Garage Museum of Contemporary Art: New Building

Words by Claudia Malfitano
May 29, 2015

The 5,400 square-meter building will feature a state of the art façade consisting of a translucent double-layer of polycarbonate that is elevated two meters from the ground to visually reconnect the Museum’s interior to the park. The structure will be immediately recognizable worldwide by its unique silhouette, produced by two 11-meter wide vertically sliding panels that rise seven meters above a rooftop terrace.

The new building will provide Garage with inventive opportunities for programming through five exhibition galleries, Auditorium, Resource Room, and education spaces, including Kid’s Room, as well as a Bookshop and Café.Five major international projects will include interactive exhibitions by Yayoi Kusama (b. 1929, Matsumoto) and Rirkrit Tiravanija (b. 1961, Buenos Aires) with Julius Koller (b. 1939, Bratislava); as well as the inaugural Garage Atrium Commission by Erik Bulatov (b. 1933, Sverdlorsk); and a site-specific installation by Katharina Grosse (b. 1961, Freiburg) for Garage Pavilion. For his debut Russian exhibition, Rirkrit Tiravanija invites audiences to participate in works developed in response to his experiences in the city, from tournaments in collaboration with Ping-Pong Club Moscow (P.P.C.M.), to eating pelmeni (the Russian dumpling) served from site-specific sculptures. The artist has also paid homage to little-known Czechoslovakian conceptualist Július Koller (1939-2007), who is both an inspiration and creative source for Tiravanija, particularly in his choice of the exhibition title: Tomorrow Is the Question? Yayoi Kusama is also making her first exhibition in Russia, immersing audiences into extraordinary sensory and psychological environments. Connecting the Museum to its local environs, the artist has additionally created a large-scale public artwork, Ascension of Polka Dots on the Trees, which will lead visitors through Gorky Park.

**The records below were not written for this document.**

/-! ## A part of a sequence -/

theorem sp_of_frame {s t : State} (h : t.frame = s.frame) (hssp : t.ssp = s.ssp) (husp : t.usp = s.usp) : t.sp = s.sp := by
  simp only [State.frame, Prod.mk.injEq] at h
  obtain ⟨-, -, -, psr, -⟩ := h
  unfold State.sp
  rw [psr, hssp, husp]

theorem sp_specialWord (s : State) (m : Nat) : (specialWord s m).2.sp = s.sp := by
  refine sp_of_frame (frame_specialWord s m) ?_ ?_ <;>
  · unfold specialWord
    split <;> rfl

theorem onePart_pushn_miss {r : Reg} {m : Nat} {s : State} (h : s.translate .write (s.sp - 4) = none) :
    onePart (.pushn r) m s = .error .miss := pushWord_miss _ h

theorem onePart_pushs_miss {r : SReg} {m : Nat} {s : State} (h : s.translate .write (s.sp - 4) = none) :
    onePart (.pushs r) m s = .error .miss := by
  refine pushWord_miss (s := (specialWord s m).2) _ ?_
  rw [sp_specialWord, translate_of_frame (frame_specialWord s m), h]

theorem onePart_pop_miss {i : Instr} (hi : ∃ r, i = .popn r ∨ i = .pops r) {m : Nat} {s : State}
    (h : s.translate .read s.sp = none) : onePart i m s = .error .miss := by
  obtain ⟨r, rfl | rfl⟩ := hi <;>
  · unfold onePart
    dsimp only
    rw [popWord_miss h]
    rfl

theorem markRc_prepared (i : Instr) (m k : Nat) (u : State) :
    State.markRc (BitVec.ofNat 4 m) (prepared i m (waited (u.setPm true) k)) = marked (waited (prepared i m u) k) m := by
  unfold prepared
  split
  case h_2 => rfl
  case h_1 =>
    have hframe := frame_specialWord u m
    simp only [State.frame, Prod.mk.injEq] at hframe
    obtain ⟨-, -, -, -, inputs, -⟩ := hframe
    rw [show waited (u.setPm true) k = u.tagged (u.inputs.drop k) true u.psr.rc from rfl, specialWord_tagged, ← inputs]
    rfl

/-- A sequence aborts in the part that fails, PM set and its number in RC. -/
theorem sequence_aborts {i : Instr} {s u : State} {n count k : Nat} (hfree : s.Free i) (hstart : MayStart i s)
    (h : Spec.sequence s i = (n, count)) (hk : k < count) (hu : Undisturbed s k) (hdone : partsDone i n k s = some u)
    (hfail : onePart i (partNumber i n k) u = .error .miss) :
    Aborts i s (marked (waited (prepared i (partNumber i n k) u) k) (partNumber i n k)) false := by
  have hpos := Nat.zero_lt_of_lt hk
  have hq := sequenceParts_lawful i n
  rw [partsDone_eq_after (isSequence_of_count h hpos)] at hdone
  have hmiss : onePart i (partNumber i n k) (u.tagged u.inputs true u.psr.rc) = .error .miss := by
    rw [onePart_tagged, hfail]
    rfl
  apply aborts_of_abort
  rw [exec_sequence hfree hstart h hpos]
  rw [hq.run_fails (k := k) (hq.after_setPm hdone true) (by omega) (undisturbed_congr hu rfl rfl)
    (e := .miss) (by rw [Nat.zero_add]; exact hmiss)]
  rw [Nat.zero_add]
  exact congrArg (fun t => t.abort .miss) (markRc_prepared ..)

/-! ## PSR or SP singly -/

theorem specialRead_state (s : State) (n : SReg) : (specialRead s n).2 = s ∨ (specialRead s n).2 = { s with free := s.free + 1 } := by
  unfold specialRead
  dsimp only
  split
  case h_1 => split <;> simp
  all_goals simp

theorem pushs_single_aborts {s : State} {n top : SReg} (htop : (if s.psr.pm then s.psr.rc else n) = top) (hfree : s.Free (.pushs n))
    (hsingle : top = 0 ∨ top = 1) (hwindow : 0 < s.macWindow → top = 1) (hmiss : s.translate .write (s.sp - 4) = none) :
    Aborts (.pushs n) s (specialRead s top).2 false := by
  have hmiss' : (specialRead s top).2.translate .write ((specialRead s top).2.sp - 4) = none := by
    obtain h | h := specialRead_state s top <;> rw [h]
    · exact hmiss
    · exact hmiss
  apply aborts_of_abort
  rw [exec_pushs_single hfree htop hsingle hwindow, pushWord_miss _ hmiss']
  rfl

theorem pops_single_aborts {s : State} {n : SReg} (hfree : s.Free (.pops n)) (hsingle : n = 0 ∨ n = 1) (hpm : s.psr.pm = false)
    (hmiss : s.translate .read s.sp = none) : Aborts (.pops n) s s false := by
  apply aborts_of_abort
  rw [exec_pops_single hfree hsingle hpm, popWord_miss hmiss]
  rfl

/-- Settles O27, case by case: the first access, a second one, a pass, a part. -/
theorem accessesNotPerformed : Obligations.AccessesNotPerformed := by
  refine ⟨fun i s k z a hfree h ha => ?_, fun i s k z a checked hfree h ha hmiss => ?_,
    fun i s rb k hi hfree hread hwrite => ?_, fun s hfree hpc hpsr => ?_, ?_, ?_, fun s n => ⟨?_, ?_⟩⟩
  · exact aborts_of_abort ((firstAccess_of_access h hfree).1 rfl ha)
  · exact aborts_of_abort ((firstAccess_of_access h hfree).2 ha hmiss)
  · exact aborts_of_abort (bitOperation_store_miss hi hfree hread hwrite)
  · exact aborts_of_abort (exec_error (by rfl) (by rfl) (returnFromTrap_psr_miss hpc hpsr) hfree)
  · intro i s u rs z1 z2 k misaligned
    exact mac_aborts
  · intro i s u n count k hfree hstart h hk hu hdone
    refine ⟨?_, ?_, fun hi hmiss => ?_⟩
    · rintro ⟨r, rfl⟩ hmiss
      exact sequence_aborts hfree hstart h hk hu hdone (onePart_pushn_miss hmiss)
    · rintro ⟨r, rfl⟩ hmiss
      exact sequence_aborts hfree hstart h hk hu hdone (onePart_pushs_miss hmiss)
    · have habort := sequence_aborts hfree hstart h hk hu hdone (onePart_pop_miss hi hmiss)
      obtain ⟨r, rfl | rfl⟩ := hi
      · exact habort
      · exact habort
  · exact fun hfree hsingle hwindow hmiss => pushs_single_aborts rfl hfree hsingle hwindow hmiss
  · exact fun hfree hsingle hpm hmiss => pops_single_aborts hfree hsingle hpm hmiss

Launching a new series of displays from Garage Archive Collection, photographs of the Moscow underground art scene from the 1970s through 1980s by Moscow Conceptualist George Kiesewalter (b. 1955, Moscow), will be presented. Inviting visitors to take part in building local histories, The Family Tree of Russian Contemporary Art will outline the creative networks in Russian art from the 1950s to 2010. Intended as a framework for the (as yet) unwritten history of domestic art in the second half of the 20th century, the Family Tree is not developed on subjective evaluations, but through an analysis of sources from Garage Archive—such as films, newspapers, memoirs, and interviews—that give evidence to connections between the participants of this history.

Providing unique public access to the new research Garage is developing, in addition to the Family Tree, Field Research: a progress report will include four ongoing projects by curators Koyo Kouoh (b. 1967, Cameroon) and Rasha Salti (b. 1969, Beirut); the Technical Assistant of the Museum of American Art in Berlin; as well as artists Taryn Simon (b. 1975, New York); and Anton Vidokle (b. 1965, Moscow. Each initiative explores overlooked or little known events, philosophies, places, or people relating to Russian culture, creating opportunities for new worldviews to develop. Current topics include cosmism, nuclear vitrification, the 1959 American National Exhibition in Moscow, and filmmakers from Africa and the Arab world who studied in Moscow from the 1960s to the 1980s.

Throughout the summer, Garage Education will offer workshops, lectures, and tours relating to the exhibitions, as well as showcasing two groundbreaking training programs that support emerging voices of Moscow’s creative scene: Inspired by Rem Koolhaas’ interests in preserving aspects of the original 1960s architecture, Garage Teens Team has focused on this decade as one that formed the ideals of their parents. In advance of the opening, the cohort have conducted interviews and researched local modernist architecture, Soviet comedies, music, and everyday artifacts to develop their own perspective on the period, which they will share with visitors in Garage Resource Room. Throughout the Summer, Garage Mediators—the first group in Russia to undergo specialist training in body language and public speaking, as well as architecture, art, and museum studies—will lead visitors through the building, introducing Garage’s institutional history and the Soviet Modernist structure it will call home.